Using Transformations#
This tutorial introduces the mathematical idea of rigid-body transformations and how to use our TransformationMatrix to place and move things in a world.
You will learn:
What a rigid transform is (position + orientation)
How to create transforms using
TransformationMatrix.from_xyz_rpyHow to compose transforms using the
@operator (parent_T_child style)How the
reference_frameparameter determines which axes a motion is expressed in
At the end, you should be confident to complete the exercise: Using Transformations.
Note
Notation: We follow the style A_T_B for “pose of B in the frame of A”. This is explained in our style guide and makes composition readable.
0. Setup a tiny world#
We will create a simple world with a square base plate and a small camera box mounted on top of it. We will position the base in the world, then attach the camera relative to the base.

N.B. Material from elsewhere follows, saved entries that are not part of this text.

/-! ### returned -/

@[simp] theorem returned_params (v : Word) : (returned v s).params = s.params := rfl
@[simp] theorem returned_ch0 (v : Word) : (returned v s).ch0 = s.ch0 := rfl
@[simp] theorem returned_ch1 (v : Word) : (returned v s).ch1 = s.ch1 := rfl
@[simp] theorem returned_ch2 (v : Word) : (returned v s).ch2 = s.ch2 := rfl
@[simp] theorem returned_resClaim (v : Word) : (returned v s).resClaim = s.resClaim := rfl
@[simp] theorem returned_genEnable (v : Word) : (returned v s).genEnable = s.genEnable := rfl
@[simp] theorem returned_genH (v : Word) : (returned v s).genH = s.genH := rfl
@[simp] theorem returned_genV (v : Word) : (returned v s).genV = s.genV := rfl
@[simp] theorem returned_genP (v : Word) : (returned v s).genP = s.genP := rfl
@[simp] theorem returned_pixQ (v : Word) : (returned v s).pixQ = s.pixQ := rfl
@[simp] theorem returned_pixTxOver (v : Word) : (returned v s).pixTxOver = s.pixTxOver := rfl
@[simp] theorem returned_paramOver (v : Word) : (returned v s).paramOver = s.paramOver := rfl
@[simp] theorem returned_noprogErr (v : Word) : (returned v s).noprogErr = s.noprogErr := rfl
@[simp] theorem returned_imemUsed (v : Word) : (returned v s).imemUsed = s.imemUsed := rfl
@[simp] theorem returned_seqFbBase (v : Word) : (returned v s).seqFbBase = s.seqFbBase := rfl
@[simp] theorem returned_seqFbLen (v : Word) : (returned v s).seqFbLen = s.seqFbLen := rfl
@[simp] theorem returned_seqPtrAddr (v : Word) : (returned v s).seqPtrAddr = s.seqPtrAddr := rfl
@[simp] theorem returned_seqParamH (v : Word) : (returned v s).seqParamH = s.seqParamH := rfl
@[simp] theorem returned_seqParamV (v : Word) : (returned v s).seqParamV = s.seqParamV := rfl
@[simp] theorem returned_seqParamP (v : Word) : (returned v s).seqParamP = s.seqParamP := rfl
@[simp] theorem returned_seqPins (v : Word) : (returned v s).seqPins = s.seqPins := rfl
@[simp] theorem returned_seqState (v : Word) : (returned v s).seqState = s.seqState := rfl
@[simp] theorem returned_failCode (v : Word) : (returned v s).failCode = s.failCode := rfl
@[simp] theorem returned_doubleStart (v : Word) : (returned v s).doubleStart = s.doubleStart := rfl
@[simp] theorem returned_mem (v : Word) : (returned v s).mem = s.mem := rfl
@[simp] theorem returned_pixOut (v : Word) : (returned v s).pixOut = s.pixOut := rfl
@[simp] theorem returned_faults (v : Word) : (returned v s).faults = s.faults := rfl
@[simp] theorem returned_stepNo (v : Word) : (returned v s).stepNo = s.stepNo := rfl
@[simp] theorem returned_sched (v : Word) : (returned v s).sched = s.sched := rfl
@[simp] theorem returned_hostQ (v : Word) : (returned v s).hostQ = s.hostQ := rfl
@[simp] theorem returned_resp (v : Word) : (returned v s).resp = .data v := rfl
@[simp] theorem returned_ch (v : Word) (m : Chan) : (returned v s).ch m = s.ch m := by cases m <;> rfl
@[simp] theorem returned_gen (v : Word) (k : Gen) : (returned v s).gen k = s.gen k := by cases k <;> rfl
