/-! ### wrChCtrl: what it leaves alone -/

@[simp] theorem wrChCtrl_params (n : Chan) (v : Word) : (wrChCtrl n v s).params = s.params := rfl
@[simp] theorem wrChCtrl_resClaim (n : Chan) (v : Word) : (wrChCtrl n v s).resClaim = s.resClaim := rfl
@[simp] theorem wrChCtrl_genEnable (n : Chan) (v : Word) : (wrChCtrl n v s).genEnable = s.genEnable := rfl
@[simp] theorem wrChCtrl_genH (n : Chan) (v : Word) : (wrChCtrl n v s).genH = s.genH := rfl
@[simp] theorem wrChCtrl_genV (n : Chan) (v : Word) : (wrChCtrl n v s).genV = s.genV := rfl
@[simp] theorem wrChCtrl_genP (n : Chan) (v : Word) : (wrChCtrl n v s).genP = s.genP := rfl
@[simp] theorem wrChCtrl_pixQ (n : Chan) (v : Word) : (wrChCtrl n v s).pixQ = s.pixQ := rfl
@[simp] theorem wrChCtrl_pixTxOver (n : Chan) (v : Word) : (wrChCtrl n v s).pixTxOver = s.pixTxOver := rfl
@[simp] theorem wrChCtrl_paramOver (n : Chan) (v : Word) : (wrChCtrl n v s).paramOver = s.paramOver := rfl
@[simp] theorem wrChCtrl_noprogErr (n : Chan) (v : Word) : (wrChCtrl n v s).noprogErr = s.noprogErr := rfl
@[simp] theorem wrChCtrl_imemUsed (n : Chan) (v : Word) : (wrChCtrl n v s).imemUsed = s.imemUsed := rfl
@[simp] theorem wrChCtrl_seqFbBase (n : Chan) (v : Word) : (wrChCtrl n v s).seqFbBase = s.seqFbBase := rfl
@[simp] theorem wrChCtrl_seqFbLen (n : Chan) (v : Word) : (wrChCtrl n v s).seqFbLen = s.seqFbLen := rfl
@[simp] theorem wrChCtrl_seqPtrAddr (n : Chan) (v : Word) : (wrChCtrl n v s).seqPtrAddr = s.seqPtrAddr := rfl
@[simp] theorem wrChCtrl_seqParamH (n : Chan) (v : Word) : (wrChCtrl n v s).seqParamH = s.seqParamH := rfl
@[simp] theorem wrChCtrl_seqParamV (n : Chan) (v : Word) : (wrChCtrl n v s).seqParamV = s.seqParamV := rfl
@[simp] theorem wrChCtrl_seqParamP (n : Chan) (v : Word) : (wrChCtrl n v s).seqParamP = s.seqParamP := rfl
@[simp] theorem wrChCtrl_seqPins (n : Chan) (v : Word) : (wrChCtrl n v s).seqPins = s.seqPins := rfl
@[simp] theorem wrChCtrl_seqState (n : Chan) (v : Word) : (wrChCtrl n v s).seqState = s.seqState := rfl
@[simp] theorem wrChCtrl_failCode (n : Chan) (v : Word) : (wrChCtrl n v s).failCode = s.failCode := rfl
@[simp] theorem wrChCtrl_doubleStart (n : Chan) (v : Word) : (wrChCtrl n v s).doubleStart = s.doubleStart := rfl
@[simp] theorem wrChCtrl_mem (n : Chan) (v : Word) : (wrChCtrl n v s).mem = s.mem := rfl
@[simp] theorem wrChCtrl_pixOut (n : Chan) (v : Word) : (wrChCtrl n v s).pixOut = s.pixOut := rfl
@[simp] theorem wrChCtrl_faults (n : Chan) (v : Word) : (wrChCtrl n v s).faults = s.faults := rfl
@[simp] theorem wrChCtrl_stepNo (n : Chan) (v : Word) : (wrChCtrl n v s).stepNo = s.stepNo := rfl
@[simp] theorem wrChCtrl_sched (n : Chan) (v : Word) : (wrChCtrl n v s).sched = s.sched := rfl
@[simp] theorem wrChCtrl_hostQ (n : Chan) (v : Word) : (wrChCtrl n v s).hostQ = s.hostQ := rfl
@[simp] theorem wrChCtrl_resp (n : Chan) (v : Word) : (wrChCtrl n v s).resp = s.resp := rfl

@[simp] theorem wrChCtrl_ch_same (n : Chan) (v : Word) :
    (wrChCtrl n v s).ch n = { s.ch n with ctrl := Ctrl.written (s.ch n).ctrl v } := State.modCtrl_ch_same s n _

theorem wrChCtrl_ch_of_ne {n m : Chan} (v : Word) (h : m ≠ n) : (wrChCtrl n v s).ch m = s.ch m :=
  State.setCh_ch_of_ne s _ h

/-! ### Any register write -/

@[simp] theorem regWrite_params (r : Reg) (v : Word) : (regWrite r v s).params = s.params := by
  cases r <;> simp [regWrite, wrStatus, wrResClaim, wrGenStatus, wrSeqStatus]
@[simp] theorem regWrite_mem (r : Reg) (v : Word) : (regWrite r v s).mem = s.mem := by
  cases r <;> simp [regWrite, wrStatus, wrResClaim, wrGenStatus, wrSeqStatus]
@[simp] theorem regWrite_pixOut (r : Reg) (v : Word) : (regWrite r v s).pixOut = s.pixOut := by
  cases r <;> simp [regWrite, wrStatus, wrResClaim, wrGenStatus, wrSeqStatus]
@[simp] theorem regWrite_stepNo (r : Reg) (v : Word) : (regWrite r v s).stepNo = s.stepNo := by
  cases r <;> simp [regWrite, wrStatus, wrResClaim, wrGenStatus, wrSeqStatus]
@[simp] theorem regWrite_sched (r : Reg) (v : Word) : (regWrite r v s).sched = s.sched := by
  cases r <;> simp [regWrite, wrStatus, wrResClaim, wrGenStatus, wrSeqStatus]
@[simp] theorem regWrite_hostQ (r : Reg) (v : Word) : (regWrite r v s).hostQ = s.hostQ := by
  cases r <;> simp [regWrite, wrStatus, wrResClaim, wrGenStatus, wrSeqStatus]
@[simp] theorem regWrite_resp (r : Reg) (v : Word) : (regWrite r v s).resp = s.resp := by
  cases r <;> simp [regWrite, wrStatus, wrResClaim, wrGenStatus, wrSeqStatus]
@[simp] theorem regWrite_failCode (r : Reg) (v : Word) : (regWrite r v s).failCode = s.failCode := by
  cases r <;> simp [regWrite, wrStatus, wrResClaim, wrGenStatus, wrSeqStatus]

/-- A decoded write either changes memory or performs one register write (20_memory.md R96). -/
theorem busWrite_cases {a : Addr} {sz : Size} {v : Word} {t : State} (h : busWrite a sz v s = some t) :
    (∃ r, inWindow s.params a = true ∧ legalReg? (windowOffset s.params a) sz true = some r ∧ t = regWrite r v s) ∨
    (inWindow s.params a = false ∧ allMapped s.params a sz = true ∧ t = memWrite a sz v s) := by
  unfold busWrite at h
  split at h
  · rename_i hw
    simp only [Option.map_eq_some_iff] at h
    obtain ⟨r, hr, rfl⟩ := h
    exact .inl ⟨r, hw, hr, rfl⟩
  · rename_i hw
    split at h
    · rename_i hm
      exact .inr ⟨by simpa using hw, hm, by simpa using h.symm⟩
    · exact absurd h (by simp)

/-- A decoded read gives a register's value or memory's (20_memory.md R96). -/
theorem busRead_cases {a : Addr} {sz : Size} {x : Word} (h : busRead a sz s = some x) :
    (∃ r, inWindow s.params a = true ∧ legalReg? (windowOffset s.params a) sz false = some r ∧ x = regRead r s) ∨
    (inWindow s.params a = false ∧ allMapped s.params a sz = true ∧ x = memRead a sz s) := by
  unfold busRead at h
  split at h
  · rename_i hw
    simp only [Option.map_eq_some_iff] at h
    obtain ⟨r, hr, rfl⟩ := h
    exact .inl ⟨r, hw, hr, rfl⟩
  · rename_i hw
    split at h
    · rename_i hm
      exact .inr ⟨by simpa using hw, hm, by simpa using h.symm⟩
    · exact absurd h (by simp)

end Sys2Proof.Machine
end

from semantic_digital_twin.datastructures.prefixed_name import PrefixedName
from semantic_digital_twin.spatial_types.spatial_types import TransformationMatrix
from semantic_digital_twin.world import World
from semantic_digital_twin.world_description.world_entity import Body
from semantic_digital_twin.world_description.shape_collection import ShapeCollection
from semantic_digital_twin.world_description.geometry import Box, Scale, Color
from semantic_digital_twin.world_description.connections import Connection6DoF
from semantic_digital_twin.spatial_computations.raytracer import RayTracer
import math
world = World()
# Create an explicit root body like in other examples, so we can attach our base
root = Body(name=PrefixedName(name="root", prefix="world"))

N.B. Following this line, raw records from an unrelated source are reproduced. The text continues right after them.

-- ==== Sys2Proof/Tests/Slice0.lean ====
section
/-! SUPPORT. Tests of one step each, with results from spec/95_test_vectors.md (the vector's name stands in each docstring)
or worked out by hand from the rule named, and a concrete state for the hypotheses of each statement. -/

namespace Sys2Proof.Tests

open Sys2Proof.Machine

/-! ### Well-formedness -/

/-- A byte or halfword write of PIX_TXF holds no more than its size; a word write holds any value. -/
theorem test_wf_pixTxf :
    (Instr.wrPixTxfB 0xFF#32).wf = true ∧ (Instr.wrPixTxfB 0x100#32).wf = false ∧
    (Instr.wrPixTxfH 0xFFFF#32).wf = true ∧ (Instr.wrPixTxfH 0x10000#32).wf = false ∧
    (Instr.wrPixTxfW 0xFFFFFFFF#32).wf = true := by decide

/-- The example parameters of 95_test_vectors.md section 0 are legal. -/
theorem test_legal_example : exampleParams.legal = true := by decide

/-- Each bound of 00_scope.md R9 on one parameter, just broken. -/
theorem test_inBounds_refuses :
    ({ exampleParams with sdbBase := 0x50000800#32 } : Params).inBounds = false ∧
    ({ exampleParams with width := 0 } : Params).inBounds = false ∧
    ({ exampleParams with height := 0 } : Params).inBounds = false ∧
    ({ exampleParams with ptrAddr := 0x20000002#32 } : Params).inBounds = false ∧
    ({ exampleParams with progLenH := 0 } : Params).inBounds = false ∧
    ({ exampleParams with progLenH := 33 } : Params).inBounds = false ∧
    ({ exampleParams with progLenV := 0 } : Params).inBounds = false ∧
    ({ exampleParams with progLenV := 33 } : Params).inBounds = false ∧
    ({ exampleParams with progLenP := 0 } : Params).inBounds = false ∧
    ({ exampleParams with progLenP := 33 } : Params).inBounds = false ∧
    ({ exampleParams with pixDepth := 0 } : Params).inBounds = false ∧
    ({ exampleParams with pixDepth := 16 } : Params).inBounds = false ∧
    ({ exampleParams with paramDepth := 0 } : Params).inBounds = false ∧
    ({ exampleParams with paramDepth := 8 } : Params).inBounds = false := by decide

/-- Regions out of order, empty, touching, or beyond the address space are not canonical. -/
theorem test_regionsCanonical_refuses :
    regionsCanonical 0 [⟨0x2000, 0x10⟩, ⟨0x1000, 0x10⟩] = false ∧ regionsCanonical 0 [⟨0x1000, 0⟩] = false ∧
    regionsCanonical 0 [⟨0x1000, 0x10⟩, ⟨0x1010, 0x10⟩] = false ∧
    regionsCanonical 0 [⟨0xFFFFFFFF, 2⟩] = false ∧ regionsCanonical 0 [⟨0xFFFFFFFF, 1⟩] = true := by decide

/-- Memory in the window, a framebuffer or pointer cell that is not mapped, one that overlaps the other, and a length of
2^32 bytes break 00_scope.md R10. -/
theorem test_mapLegal_refuses :
    rangeUnmapped [⟨0x50000FFF, 1⟩] 0x50000000 0x50001000 = false ∧
    rangeMapped [⟨0x20000000, 0x40000⟩] 0x2003FFFF 0x20040001 = false ∧
    ({ exampleParams with memMap := [⟨0x20000000, 0x40000⟩, ⟨0x50000FFF, 1⟩] } : Params).mapLegal = false ∧
    ({ exampleParams with fbBase := 0x10000000#32 } : Params).mapLegal = false ∧
    ({ exampleParams with ptrAddr := 0x10000000#32 } : Params).mapLegal = false ∧
    ({ exampleParams with ptrAddr := 0x20000100#32 } : Params).mapLegal = false ∧
    ({ exampleParams with width := 65536, height := 65536 } : Params).mapLegal = false := by decide

/-! ### Decoding: words written out from the opcode table -/

/-- The channel0 rows of the opcode table (30_encoding.md R127). -/
theorem test_decode_channel0 :
    [0x12345678A000, 0x123456782000, 0x12345678A004, 0x123456782004, 0x12345678A008, 0x123456782008, 0x12345678A00C,
     0x12345678200C].map (decodeTableWord 48) =
    [.wrCh0ReadAddr 0x12345678#32, .rdCh0ReadAddr, .wrCh0WriteAddr 0x12345678#32, .rdCh0WriteAddr,
     .wrCh0TransCount 0x12345678#32, .rdCh0TransCount, .wrCh0Ctrl 0x12345678#32, .rdCh0Ctrl].map some := by decide

/-- The channel1 rows of the opcode table (30_encoding.md R127). -/
theorem test_decode_channel1 :
    [0x12345678A040, 0x123456782040, 0x12345678A044, 0x123456782044, 0x12345678A048, 0x123456782048, 0x12345678A04C,
     0x12345678204C].map (decodeTableWord 48) =
    [.wrCh1ReadAddr 0x12345678#32, .rdCh1ReadAddr, .wrCh1WriteAddr 0x12345678#32, .rdCh1WriteAddr,
     .wrCh1TransCount 0x12345678#32, .rdCh1TransCount, .wrCh1Ctrl 0x12345678#32, .rdCh1Ctrl].map some := by decide

/-- The channel2 rows of the opcode table (30_encoding.md R127). -/
theorem test_decode_channel2 :
    [0x12345678A080, 0x123456782080, 0x12345678A084, 0x123456782084, 0x12345678A088, 0x123456782088, 0x12345678A08C,
     0x12345678208C].map (decodeTableWord 48) =
    [.wrCh2ReadAddr 0x12345678#32, .rdCh2ReadAddr, .wrCh2WriteAddr 0x12345678#32, .rdCh2WriteAddr,
     .wrCh2TransCount 0x12345678#32, .rdCh2TransCount, .wrCh2Ctrl 0x12345678#32, .rdCh2Ctrl].map some := by decide

/-- The global rows of the opcode table (30_encoding.md R127). -/
theorem test_decode_global :
    [0x12345678A100, 0x123456782100, 0x12345678A104, 0x123456782104, 0x12345678A108, 0x123456782108].map (decodeTableWord 48) =
    [.wrMultiTrig 0x12345678#32, .rdMultiTrig, .wrStatus 0x12345678#32, .rdStatus, .wrResClaim 0x12345678#32,
     .rdResClaim].map some := by decide

/-- The generator rows of the opcode table (30_encoding.md R127). -/
theorem test_decode_generator :
    [0x12345678A200, 0x123456782200, 0x12345678A204, 0x123456782204, 0x12345678A208, 0x123456782208, 0x12345678A20C,
     0x12345678220C, 0x123456788210, 0x123456789210, 0x12345678A210, 0x123456782210, 0x12345678A214, 0x123456782214,
     0x12345678A218, 0x123456782218].map (decodeTableWord 48) =
    [.wrGenEnable 0x12345678#32, .rdGenEnable, .wrGenParamH 0x12345678#32, .rdGenParamH, .wrGenParamV 0x12345678#32,
     .rdGenParamV, .wrGenParamP 0x12345678#32, .rdGenParamP, .wrPixTxfB 0x00000078#32, .wrPixTxfH 0x00005678#32,
     .wrPixTxfW 0x12345678#32, .rdPixTxf, .wrGenStatus 0x12345678#32, .rdGenStatus, .wrImemUsed 0x12345678#32,
     .rdImemUsed].map some := by decide

/-- The sequencer rows of the opcode table (30_encoding.md R127). -/
theorem test_decode_sequencer :
    [0x12345678A300, 0x123456782300, 0x12345678A304, 0x123456782304, 0x12345678A308, 0x123456782308, 0x12345678A30C,
     0x12345678230C, 0x12345678A310, 0x123456782310, 0x12345678A314, 0x123456782314, 0x12345678A318, 0x123456782318,
     0x12345678A31C, 0x12345678231C, 0x12345678A320, 0x123456782320].map (decodeTableWord 48) =
    [.wrSeqFbBase 0x12345678#32, .rdSeqFbBase, .wrSeqFbLen 0x12345678#32, .rdSeqFbLen, .wrSeqPtrAddr 0x12345678#32,
     .rdSeqPtrAddr, .wrSeqParamH 0x12345678#32, .rdSeqParamH, .wrSeqParamV 0x12345678#32, .rdSeqParamV,
     .wrSeqParamP 0x12345678#32, .rdSeqParamP, .wrSeqPins 0x12345678#32, .rdSeqPins, .wrSeqCtrl 0x12345678#32,
     .rdSeqCtrl, .wrSeqStatus 0x12345678#32, .rdSeqStatus].map some := by decide

/-- Vectors V4 to V7: bit 14 set, or the reserved size. -/
theorem test_decode_illegalHeader :
    [0xE000#16, 0x6000#16, 0xB000#16, 0xF000#16].map (fun h => (decode ⟨h, 0#32⟩).toOption) =
      [none, none, none, none] ∧
    decode ⟨0xE000#16, 0#32⟩ = .error .illegalHeader ∧ decode ⟨0x3210#16, 0#32⟩ = .error .illegalHeader := by decide

/-- Vectors V8, V9, V22: a narrow read, before the offset is looked at. -/
theorem test_decode_narrowRead :
    decode ⟨0x1000#16, 0#32⟩ = .error .narrowRead ∧ decode ⟨0x0400#16, 0#32⟩ = .error .narrowRead ∧
    decode ⟨0x0210#16, 0#32⟩ = .error .narrowRead := by decide

/-- Vectors V10 to V16: an undefined offset, before the size of a write is looked at. -/
theorem test_decode_undefinedOffset :
    decode ⟨0x2400#16, 0#32⟩ = .error .undefinedOffset ∧ decode ⟨0x2010#16, 0#32⟩ = .error .undefinedOffset ∧
    decode ⟨0x20C0#16, 0#32⟩ = .error .undefinedOffset ∧ decode ⟨0x2002#16, 0#32⟩ = .error .undefinedOffset ∧
    decode ⟨0xA324#16, 0#32⟩ = .error .undefinedOffset ∧ decode ⟨0x2FFC#16, 0#32⟩ = .error .undefinedOffset ∧
    decode ⟨0x8400#16, 1#32⟩ = .error .undefinedOffset := by decide

/-- Vectors V17, V18: a narrow write anywhere but PIX_TXF. -/
theorem test_decode_narrowWrite :
    decode ⟨0x8000#16, 0xFF#32⟩ = .error .narrowWrite ∧ decode ⟨0x9214#16, 0#32⟩ = .error .narrowWrite := by decide

/-! ### One transaction on a small state -/

/-- The next state of an outcome, if it has one. -/
def after (o : Host.Outcome State Fault Refusal) : Option State :=
  match o with
  | .next s => some s
  | .fault _ => none
  | .refused _ => none

/-- The state after the host's transaction of this header and data word: one step. -/
def bus (hdr : BitVec 16) (data : Word) (s : State) : Option State := after (step (placeTransaction ⟨hdr, data⟩ s))

/-- What the host gets back for this header and data word. -/
def answer (hdr : BitVec 16) (data : Word) (s : State) : Option Response := (bus hdr data s).map (·.resp)

/-- A small state whose registers all differ. -/
def sample : State :=
  { State.reset with
    ch0 := ⟨0x20000001#32, 0x20000002#32, 0x3#32, 0x4#32, 0x00001110#32, .read, 0x5#32⟩
    ch1 := ⟨0x20000011#32, 0x20000012#32, 0x13#32, 0x14#32, 0x00000008#32, .read, 0x15#32⟩
    ch2 := ⟨0x20000021#32, 0x20000022#32, 0x23#32, 0x24#32, 0x01000221#32, .read, 0x25#32⟩
    resClaim := 0x71#32, genEnable := 0x5#32, imemUsed := 0x10#32
    seqFbBase := 0x31#32, seqFbLen := 0x32#32, seqPtrAddr := 0x33#32, seqParamH := 0x34#32, seqParamV := 0x35#32
    seqParamP := 0x36#32, seqPins := 0x37#32, seqState := .running }

/-- R151, R153, R155, R157: the reads of the three channels return the field each header names; TRANS_COUNT returns the
remaining count. -/
theorem test_read_channels :
    [0x2000#16, 0x2004#16, 0x2008#16, 0x200C#16, 0x2040#16, 0x2044#16, 0x2048#16, 0x204C#16, 0x2080#16, 0x2084#16,
     0x2088#16, 0x208C#16].map (fun h => answer h 0xFFFFFFFF#32 sample) =
    [0x20000001#32, 0x20000002#32, 0x4#32, 0x00001110#32, 0x20000011#32, 0x20000012#32, 0x14#32, 0x00000008#32,
     0x20000021#32, 0x20000022#32, 0x24#32, 0x01000221#32].map (fun v => some (.data v)) := by decide

/-- R161, R163, R243, R249, R281, R286: the reads of the other registers; the write-only ones return 0 (R159, R245, R247,
R285). -/
theorem test_read_others :
    [0x2100#16, 0x2104#16, 0x2108#16, 0x2200#16, 0x2204#16, 0x2208#16, 0x220C#16, 0x2210#16, 0x2214#16, 0x2218#16,
     0x2300#16, 0x2304#16, 0x2308#16, 0x230C#16, 0x2310#16, 0x2314#16, 0x2318#16, 0x231C#16, 0x2320#16].map
      (fun h => answer h 0xFFFFFFFF#32 sample) =
    [0x0#32, 0x4#32, 0x71#32, 0x5#32, 0x0#32, 0x0#32, 0x0#32, 0x0#32, 0x0#32, 0x10#32,
     0x31#32, 0x32#32, 0x33#32, 0x34#32, 0x35#32, 0x36#32, 0x37#32, 0x0#32, 0x7#32].map
      (fun v => some (.data v)) := by decide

# Geometry for a square base plate and a "camera" box
base_plate_shape = Box(scale=Scale(0.6, 0.6, 0.05), color=Color(0.3, 0.3, 0.3, 1.0))
camera_shape = Box(scale=Scale(0.10, 0.06, 0.05), color=Color(0.1, 0.2, 0.8, 1.0))
base_body = Body(
name=PrefixedName(name="base", prefix="transform_example"),
visual=ShapeCollection([base_plate_shape]),
collision=ShapeCollection([base_plate_shape]),
)
camera_body = Body(
name=PrefixedName(name="camera", prefix="transform_example"),
visual=ShapeCollection([camera_shape]),
collision=ShapeCollection([camera_shape]),
)
# Connect base to the world root, and camera to the base.
world_C_base = Connection6DoF(parent=root, child=base_body, _world=world)
base_C_camera = Connection6DoF(parent=base_body, child=camera_body, _world=world)
# Place the base: put it slightly above the ground so the top sits at z≈0.05
world_T_base = TransformationMatrix.from_xyz_rpy(z=0.025, reference_frame=root)
# Place the camera relative to the base: forward along base-y and a bit upward, yawed by +30°
base_T_camera = TransformationMatrix.from_xyz_rpy(
y=0.25,
z=0.10,
yaw=math.radians(30),
reference_frame=base_body,
)
with world.modify_world():
world.add_connection(world_C_base)
world.add_connection(base_C_camera)
# Set origins in a separate modification block so FK is compiled first
with world.modify_world():
world_C_base.origin = world_T_base
base_C_camera.origin = base_T_camera
# Visualize
rt = RayTracer(world)
rt.update_scene()
rt.scene.show("jupyter")
1. What is a transform?#
A rigid transform is a mapping between two Cartesian coordinate frames. It has:
Translation: x, y, z (meters)
Rotation: roll, pitch, yaw (radians), where
roll = rotation about x
pitch = rotation about y
yaw = rotation about z
Mathematically it is a 4×4 homogeneous matrix. Our TransformationMatrix wraps these values and provides convenient factories like from_xyz_rpy(...).
# Compose transforms: world_T_camera = world_T_base @ base_T_camera
world_T_camera = world_T_base @ base_T_camera
print(
"Camera position in world frame:",
"x=%.3f" % float(world_T_camera.x.to_np()),
"y=%.3f" % float(world_T_camera.y.to_np()),
"z=%.3f" % float(world_T_camera.z.to_np()),
)
Camera position in world frame: x=0.000 y=0.250 z=0.125
/tmp/ipykernel_734/3170003538.py:5: DeprecationWarning: Conversion of an array with ndim > 0 to a scalar is deprecated, and will error in future. Ensure you extract a single element from your array before performing this operation. (Deprecated NumPy 1.25.)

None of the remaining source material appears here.